# Cariprazine



## TDX (Jul 12, 2014)

Cariprazine is a relatively new atypical antipsychotic. It is a partial D3-Agonist which makes it different from all other antipsychotics. There is some evidence that it is effective for negative symptoms of schizophrenia:

http://www.medscape.com/viewarticle/850701

As there is some evidence for an involvement of the dopamine system in DPD I ask myself if it could be helpful to treat DPD.


----------



## eddy1886 (Oct 11, 2012)

Ive said it many times on here...

A typical anti psychotics in "low doses" are shown to be really good for chronic anxiety and related issues (i.e. DP)

In my own case the atypical anti psychotic (Sulpiride) has done me the world of good for a long time now (with little or no side affects)

I have a really good friend on here who had chronic DP and nothing worked until she was prescribed a low dose of Seroquel...She hasnt looked back since...

The problem with these drugs tends to be the initial adjustment period...They can actually make you feel worse for a few days or completely zonk you...After that period when your system has adjusted properly they kick in and go to work properly

Another thing I noticed was that with these drugs used in conjunction with a low dose SSRI anxiety and DP can be literally eliminated...(But thats just my own experience) AND I KNOW everybody is different!!!


----------



## luctor et emergo (May 22, 2015)

TDX said:


> Cariprazine is a relatively new atypical antipsychotic. It is a partial D3-Agonist which makes it different from all other antipsychotics. There is some evidence that it is effective for negative symptoms of schizophrenia:
> 
> http://www.medscape.com/viewarticle/850701


Can you post the article, logging in is not possible.


----------



## TDX (Jul 12, 2014)

> Can you post the article, logging in is not possible.


What? I swear it was freely available yesterday.


----------



## apoplexy (Jan 4, 2013)

TDX, you purposely ignoring my PM's or what's up?

I need help collecting meta-analyses for MDD, GAD, OCD, BPD, DPD, etc. You interested or nah?


----------



## TDX (Jul 12, 2014)

> TDX, you purposely ignoring my PM's or what's up?


No. You just said "I will continue to send you audio recordings?" and I waited for it to happen. I did not watch the full Youtube video because it wasn't for me, but for others and it's quite difficult to me to listen to it for a long time.



> I need help collecting meta-analyses for MDD, GAD, OCD, BPD, DPD, etc.
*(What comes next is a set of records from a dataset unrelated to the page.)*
/-- What of a thread set the end of a pick-up leaves alone. -/
theorem resumeEnded_spec (s : State) (tid : Nat) (v : Saved) : ResumeFrame s (resumeEnded s tid v) tid ∧
    ({ (resumeEnded s tid v).thread tid with preempts := (s.thread tid).preempts, early := (s.thread tid).early } : Thread) = s.thread tid := by
  have ha := acquireCard_sameButEarly ((s.modCore (coreOf tid) fun k => { k with scan := 0 }).askedDead tid v.card) tid v.card.id
  have hd : ResumeFrame (s.modCore (coreOf tid) fun k => { k with scan := 0 })
      ((s.modCore (coreOf tid) fun k => { k with scan := 0 }).askedDead tid v.card) tid := by
    unfold State.askedDead
    split
    · exact resumeFrame_modThread ..
    · exact .refl ..
  have hdt : ({ ((s.modCore (coreOf tid) fun k => { k with scan := 0 }).askedDead tid v.card).thread tid with preempts := (s.thread tid).preempts }
      : Thread) = s.thread tid := by
    unfold State.askedDead State.modThread
    split
    · rw [State.thread_setThread_same]
      dsimp only
      split <;> rfl
    · rfl
  refine ⟨((resumeFrame_modCore _ _ _ _ rfl).trans hd).trans (resumeFrame_early ha tid), ?_⟩
  have he := congrArg (fun t : Thread => ({ t with preempts := (s.thread tid).preempts, early := (s.thread tid).early } : Thread)) (ha.2 tid)
  have hp := congrArg (fun t : Thread => ({ t with early := (s.thread tid).early } : Thread)) hdt
  exact he.trans hp

theorem resumeQueued_spec {s : State} {tid : Nat} {v : Saved} (h : v.copies = []) : ResumeFrame s (resumeQueued s tid v) tid ∧
    (resumeQueued s tid v).thread tid = s.thread tid := by
  unfold resumeQueued
  rw [h]
  have hq (b : List BankOp) (o : List BeadOp) (x : List CrossOp) : ResumeFrame s { s with bank := b, beadOps := o, xops := x } tid :=
    ⟨rfl, fun _ => rfl, fun _ _ => rfl⟩
  exact ⟨(hq _ _ _).trans (resumeFrame_modCore _ _ _ _ rfl), rfl⟩

theorem resumeBegun_spec (s : State) (tid : Nat) (v : Saved) : SameBytes s (resumeBegun s tid v) ∧ (resumeBegun s tid v).threads = s.threads ∧
    ((resumeBegun s tid v).core (coreOf tid)).tags = (s.core (coreOf tid)).tags ∧
    ((resumeBegun s tid v).core (coreOf tid)).stopped = (s.core (coreOf tid)).stopped.filter (fun x => x.card.id != v.card.id) ∧
    (resumeBegun s tid v).chipno = s.chipno := by
  unfold resumeBegun State.modCore
  rw [State.core_setCore_same]
  exact ⟨⟨rfl, rfl, rfl, rfl⟩, rfl, rfl, rfl, rfl⟩

end Sys2Proof.Proofs
end

section
/-! PROOFS. What slices, watchdogs, checkpoints and evictions do (R99, R100, R143 to R150). -/

namespace Sys2Proof.Proofs

open Sys2Proof Sys2Proof.Machine

/-- The thread set just started by a resumption. -/
def restarted (s : State) (tid : Nat) (v : Saved) : Thread :=
  { (s.thread tid).start { v.card with ran := true } (if v.card.slice = 0 then 0 else s.cycle (coreOf tid) + v.card.slice) with landed := [] }

theorem restarted_unread (s : State) (tid : Nat) (v : Saved) : (restarted s tid v).unread = [] := by
  unfold Thread.unread
  exact List.mergeSort_nil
You interested or nah?


What do you mean with BPD? Borderline Personality Disorder? You didn't mention this in your other thread.


----------



## apoplexy (Jan 4, 2013)

TDX said:


> No. You just said "I will continue to send you audio recordings?" and I waited for it to happen. I did not watch the full Youtube video because it wasn't for me, but for others and it's quite difficult to me to listen to it for a long time.
> 
> What do you mean with BPD? Borderline Personality Disorder? You didn't mention this in your other thread.


Bipolar disorder. Please help me by inboxing me those meta-analyses. I'll have my Dad read them to me :3


----------



## Guest (Aug 8, 2016)

Hello, I just started Cariprazine (Vraylar) today. I also take an SSRI daily.

I was nervous until I read some good reviews about it. It seems to be really good for depression and anxiety.

I will keep everyone updated on how it goes. I just took the first pill a little bit ago.


----------



## TDX (Jul 12, 2014)

Good luck.


----------



## luctor et emergo (May 22, 2015)

Fingers crossed for you.


----------



## Guest (Aug 9, 2016)

It's day 2 of the med and I feel sick. Sort of like how motion sickness feels but not as intense. I feel a little headachey and also more tired.

I just thought I would post that even though it's only day 2. I am having some minor side effects already.


----------



## eddy1886 (Oct 11, 2012)

These symptoms can be very normal (for Atypical AntiPsychotics) in the initial stages of taking it while your mind and body adjust to the med...If the side effects arent really horrible try and give it 3 or 4 weeks to see if it does anything for ya...

My advice is (if you can).... Sleep alot!!!!....One of the benefits of these types of meds is as a sleep aid so if ya can sleep take advantage....

You may at the beginning (for the first 10 days or so) experience strange dreams, nausea, mild headcahes or that the med is making you worse....This is normal...Like I said if you can maybe give it about a month to take proper effect....But if its totally making things worse come off it...But slowly! Dont just stop it all of a sudden and unsupervised!!!! Talk to your doctor!


----------



## TDX (Jul 12, 2014)

> My advice is (if you can).... Sleep alot!!!!....One of the benefits of these types of meds is as a sleep aid so if ya can sleep take advantage....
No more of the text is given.